## Given information:

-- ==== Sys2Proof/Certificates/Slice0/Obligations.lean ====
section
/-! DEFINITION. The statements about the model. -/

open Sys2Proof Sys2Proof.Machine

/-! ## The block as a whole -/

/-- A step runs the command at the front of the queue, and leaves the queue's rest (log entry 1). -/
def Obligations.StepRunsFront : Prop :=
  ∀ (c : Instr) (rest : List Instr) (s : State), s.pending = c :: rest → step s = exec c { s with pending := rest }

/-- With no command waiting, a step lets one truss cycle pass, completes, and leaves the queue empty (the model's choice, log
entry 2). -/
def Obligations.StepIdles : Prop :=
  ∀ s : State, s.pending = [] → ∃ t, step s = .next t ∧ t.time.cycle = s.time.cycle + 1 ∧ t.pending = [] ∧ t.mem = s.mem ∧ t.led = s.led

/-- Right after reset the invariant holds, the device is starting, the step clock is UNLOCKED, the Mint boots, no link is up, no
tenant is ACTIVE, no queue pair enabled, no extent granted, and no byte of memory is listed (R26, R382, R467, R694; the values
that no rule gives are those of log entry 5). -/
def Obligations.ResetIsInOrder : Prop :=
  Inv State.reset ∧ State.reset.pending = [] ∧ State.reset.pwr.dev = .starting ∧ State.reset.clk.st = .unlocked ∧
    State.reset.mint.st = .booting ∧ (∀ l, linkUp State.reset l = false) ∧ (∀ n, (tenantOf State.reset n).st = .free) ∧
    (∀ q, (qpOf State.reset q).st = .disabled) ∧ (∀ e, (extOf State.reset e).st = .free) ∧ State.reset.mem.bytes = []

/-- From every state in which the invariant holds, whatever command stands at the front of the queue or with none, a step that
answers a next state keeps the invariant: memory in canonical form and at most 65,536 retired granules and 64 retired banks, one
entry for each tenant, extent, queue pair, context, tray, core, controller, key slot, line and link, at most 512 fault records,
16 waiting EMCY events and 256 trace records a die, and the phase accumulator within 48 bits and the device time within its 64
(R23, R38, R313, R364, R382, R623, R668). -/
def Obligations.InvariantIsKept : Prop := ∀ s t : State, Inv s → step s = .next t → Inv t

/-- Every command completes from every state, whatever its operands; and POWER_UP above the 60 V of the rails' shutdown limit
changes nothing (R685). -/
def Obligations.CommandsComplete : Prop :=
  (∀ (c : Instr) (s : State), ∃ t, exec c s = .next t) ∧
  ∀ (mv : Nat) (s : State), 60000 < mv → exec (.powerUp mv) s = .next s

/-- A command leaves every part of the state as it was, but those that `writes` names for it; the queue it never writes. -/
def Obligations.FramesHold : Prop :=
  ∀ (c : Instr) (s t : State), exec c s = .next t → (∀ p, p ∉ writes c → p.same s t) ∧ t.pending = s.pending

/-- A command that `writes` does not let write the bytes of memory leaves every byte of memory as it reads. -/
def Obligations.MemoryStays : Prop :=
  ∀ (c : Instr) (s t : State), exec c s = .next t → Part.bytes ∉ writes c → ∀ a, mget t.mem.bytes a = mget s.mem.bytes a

## Task prompt:
Among the records above, repeat exactly the line with "as a whole -/", the line with "s = .next s", and every line in between, and only those.

## Expected answer:
/-! ## The block as a whole -/

/-- A step runs the command at the front of the queue, and leaves the queue's rest (log entry 1). -/
def Obligations.StepRunsFront : Prop :=
  ∀ (c : Instr) (rest : List Instr) (s : State), s.pending = c :: rest → step s = exec c { s with pending := rest }

/-- With no command waiting, a step lets one truss cycle pass, completes, and leaves the queue empty (the model's choice, log
entry 2). -/
def Obligations.StepIdles : Prop :=
  ∀ s : State, s.pending = [] → ∃ t, step s = .next t ∧ t.time.cycle = s.time.cycle + 1 ∧ t.pending = [] ∧ t.mem = s.mem ∧ t.led = s.led

/-- Right after reset the invariant holds, the device is starting, the step clock is UNLOCKED, the Mint boots, no link is up, no
tenant is ACTIVE, no queue pair enabled, no extent granted, and no byte of memory is listed (R26, R382, R467, R694; the values
that no rule gives are those of log entry 5). -/
def Obligations.ResetIsInOrder : Prop :=
  Inv State.reset ∧ State.reset.pending = [] ∧ State.reset.pwr.dev = .starting ∧ State.reset.clk.st = .unlocked ∧
    State.reset.mint.st = .booting ∧ (∀ l, linkUp State.reset l = false) ∧ (∀ n, (tenantOf State.reset n).st = .free) ∧
    (∀ q, (qpOf State.reset q).st = .disabled) ∧ (∀ e, (extOf State.reset e).st = .free) ∧ State.reset.mem.bytes = []

/-- From every state in which the invariant holds, whatever command stands at the front of the queue or with none, a step that
answers a next state keeps the invariant: memory in canonical form and at most 65,536 retired granules and 64 retired banks, one
entry for each tenant, extent, queue pair, context, tray, core, controller, key slot, line and link, at most 512 fault records,
16 waiting EMCY events and 256 trace records a die, and the phase accumulator within 48 bits and the device time within its 64
(R23, R38, R313, R364, R382, R623, R668). -/
def Obligations.InvariantIsKept : Prop := ∀ s t : State, Inv s → step s = .next t → Inv t

/-- Every command completes from every state, whatever its operands; and POWER_UP above the 60 V of the rails' shutdown limit
changes nothing (R685). -/
def Obligations.CommandsComplete : Prop :=
  (∀ (c : Instr) (s : State), ∃ t, exec c s = .next t) ∧
  ∀ (mv : Nat) (s : State), 60000 < mv → exec (.powerUp mv) s = .next s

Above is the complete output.